I am a regular commuter to and from work and wherever. Taking the bus from my place seems to be nothing but a daily routine for me, despite the fact that we have a “vintage” car that is still serviceable (but can’t be used outside the village since I still don’t know how to drive though I’m already planning to explore the art, but don’t make me suggest going into one of those profit-greedy driving schools ’round town), and since my college days it has been part of my life that even when I’m so tired I tend to sleep even to the point of going beyond my point of drop-off.
While on my way to work after attending the Ash Wednesday service at that church just outside Alabang Town Center (yeah it’s that time of the year where the priest would say “Turn away your sins” or “Magbalik-loob ka sa Diyos” while marking your forhead with ashes from burnt palms), there was this Afro pastor who has adopted the practice of local street preachers hopping buses and preaching the Word of God to the passengers.

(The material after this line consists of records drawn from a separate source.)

-- ==== Sys2Proof/Machine/Wire.lean ====
section
/-! DEFINITION. How the rows of the wire frame (R73, R77, R79) and of the line code (R81) are named: control value
and constructor, symbol and constructor. -/

namespace Sys2Proof

/-- The wire frame with control value `F.control` and checksum nibble `k`, by its row (R77, R79). -/
def ctrlInstr (F : Frame) (k : Nibble) : Instr :=
  match F.control.toNat with
  | 0 => .ctrlReserved0 F.counter k F.rolling F.address
  | 1 => .ctrlMy F.counter k F.rolling F.address
  | 2 => .ctrlUp F.counter k F.rolling F.address
  | 3 => .ctrlMyUp F.counter k F.rolling F.address
  | 4 => .ctrlDown F.counter k F.rolling F.address
  | 5 => .ctrlMyDown F.counter k F.rolling F.address
  | 6 => .ctrlUpDown F.counter k F.rolling F.address
  | 7 => .ctrlReserved7 F.counter k F.rolling F.address
  | 8 => .ctrlProgram F.counter k F.rolling F.address
  | 9 => .ctrlSunFlag F.counter k F.rolling F.address
  | 10 => .ctrlFlag F.counter k F.rolling F.address
  | 11 => .ctrlReserved11 F.counter k F.rolling F.address
  | 12 => .ctrlReserved12 F.counter k F.rolling F.address
  | 13 => .ctrlReserved13 F.counter k F.rolling F.address
  | 14 => .ctrlReserved14 F.counter k F.rolling F.address
  | _ => .ctrlReserved15 F.counter k F.rolling F.address

/-- The frame and the checksum nibble of a wire-frame row; none for the rows of the other layers (R77, R79). -/
def Instr.wireFields : Instr → Option (Frame × Nibble)
  | .nop => none
  | .setCounter _ => none
  | .setControl _ => none
  | .setRolling _ => none
  | .setAddress _ => none
  | .serialize => none
  | .deserialize _ => none
  | .transmit => none
  | .ctrlMy c k r a => some (⟨c, 1#4, r, a⟩, k)
  | .ctrlUp c k r a => some (⟨c, 2#4, r, a⟩, k)
  | .ctrlMyUp c k r a => some (⟨c, 3#4, r, a⟩, k)
  | .ctrlDown c k r a => some (⟨c, 4#4, r, a⟩, k)
  | .ctrlMyDown c k r a => some (⟨c, 5#4, r, a⟩, k)
  | .ctrlUpDown c k r a => some (⟨c, 6#4, r, a⟩, k)
  | .ctrlProgram c k r a => some (⟨c, 8#4, r, a⟩, k)
  | .ctrlSunFlag c k r a => some (⟨c, 9#4, r, a⟩, k)
  | .ctrlFlag c k r a => some (⟨c, 10#4, r, a⟩, k)
  | .ctrlReserved0 c k r a => some (⟨c, 0#4, r, a⟩, k)
  | .ctrlReserved7 c k r a => some (⟨c, 7#4, r, a⟩, k)
  | .ctrlReserved11 c k r a => some (⟨c, 11#4, r, a⟩, k)
  | .ctrlReserved12 c k r a => some (⟨c, 12#4, r, a⟩, k)
  | .ctrlReserved13 c k r a => some (⟨c, 13#4, r, a⟩, k)
  | .ctrlReserved14 c k r a => some (⟨c, 14#4, r, a⟩, k)
  | .ctrlReserved15 c k r a => some (⟨c, 15#4, r, a⟩, k)
  | .symWake => none
  | .symHw => none
  | .symSw => none
  | .symBit1 => none
  | .symBit0 => none
  | .symGap => none

/-- The row of a line symbol (R81). -/
def Symbol.instr : Symbol → Instr
  | .wake => .symWake
  | .hw => .symHw
  | .sw => .symSw
  | .bit1 => .symBit1
  | .bit0 => .symBit0
  | .gap => .symGap

/-- The symbols, in the order of R81. -/
def Symbol.all : List Symbol := [.wake, .hw, .sw, .bit1, .bit0, .gap]

end Sys2Proof
end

Heck, I didn’t notice that he was already speaking until the bus set in motion after a 15-minute lull at the termina when I first hopped into it.

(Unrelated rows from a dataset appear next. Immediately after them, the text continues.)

-- ==== Sys2Proof/Machine/LineSymbols.lean ====
section
/-! DEFINITION. The line symbols (R81, R131), one row each.

A symbol is sent by the sequencer only, at its places in the pulse program (R81, R82). Executing one is the tick
step while that symbol is on the line: one microsecond of it passes, and when its segment is over the symbol's
next segment follows, or the next symbol's first. While it is not on the line the symbol waits, and the tick step
of the moment is taken, the only step a busy block has (R206). Log 2. -/

namespace Sys2Proof.Machine

/-- One microsecond of segment `k` of symbol `x` (R81, R147). -/
def Block.symbolTick (x : Symbol) (k : Nat) (b : Block) : Block :=
  if 1 < b.rem.toNat then { b with rem := b.rem - 1#16 }
  else match x.segments[k + 1]? with
    | some g => b.enterSegment (b.seg + 1#10) g.duration
    | none =>
      if b.seg.toNat < 755 then b.enterSegment (b.seg + 1#10) (segAt b.pb (b.seg.toNat + 1)).duration
      else b.stopTransmission

/-- The symbol on the line and which of its segments is running, if a transmission is (R27, R82). -/
def Block.onLine (b : Block) : Option (Symbol × Nat) :=
  if b.busy then symbolAt b.pb b.seg.toNat else none

/-- One microsecond of symbol `x`, if it is on the line; else the tick step of the moment (log 2). -/
def State.symbol (s : State) (x : Symbol) : Host.Outcome State Fault Refusal :=
  match s.block.onLine with
  | some (y, k) => if y = x then .next (s.withBlock (s.block.symbolTick x k)) else .next s.tick
  | none => .next s.tick

/-- `SYM.WAKE` (R81): the wakeup pulse. -/
def execSymWake (s : State) : Host.Outcome State Fault Refusal := s.symbol .wake

/-- `SYM.HW` (R81): one hardware-sync pulse. -/
def execSymHw (s : State) : Host.Outcome State Fault Refusal := s.symbol .hw

/-- `SYM.SW` (R81): the software sync. -/
def execSymSw (s : State) : Host.Outcome State Fault Refusal := s.symbol .sw

/-- `SYM.BIT1` (R81, R131): a payload bit equal to 1. -/
def execSymBit1 (s : State) : Host.Outcome State Fault Refusal := s.symbol .bit1

/-- `SYM.BIT0` (R81, R131): a payload bit equal to 0. -/
def execSymBit0 (s : State) : Host.Outcome State Fault Refusal := s.symbol .bit0

/-- `SYM.GAP` (R81): the low of 34000 after every payload. -/
def execSymGap (s : State) : Host.Outcome State Fault Refusal := s.symbol .gap

end Sys2Proof.Machine
end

The message is apt, yeah, we need to turn away from sinful ways and discover the saving grace of Jesus Christ, for the end is near. That was the central theme of his sermon to the passengers (though his accent sounded close to that of an Afro dude), and at least I was able to digest it even if my actual attention that time was trying to keep my eyes shut during the trip and paying attention to that mostalgia-themed FM radio show heard Wednesday nights.
Of course, after the message, what comes next would be the collection part, as is with what most preachers do. He would approach the passenger at every aisle asking for those love offerings and when he aproached the area where I was at, the bus conductor was also about to collect my payment for the ride. Thinking that it would take long for the conductor to ask for my fare and that the Bible-thumping dude would come first ahead of the conductor, I quickly closed my eyes, pretending to sleep. Lo and behold, he was somewhat shoving an envelope in my hand, a signal that I must donate money. I just ignored him after several attempts for me to hand him money “for a good cause”.
And then when I was paying the bus fare to the conductor dude, this preacher gave me a dagger look — he saw that I was paying PhP100 to the conductor, and apparently he did it because I didn’t even give him a single cent. Like he must have marked me as someone who’s Hell-bound just because I wasn’t a cheerful giver, so they say…
Oh well. This preacher doesn’t know that I don’t part my precious centavo to them (profit-greedy as they are) as they give you a poker face if you on’t give to their cause. I’m sure God won’t be happy with them as well.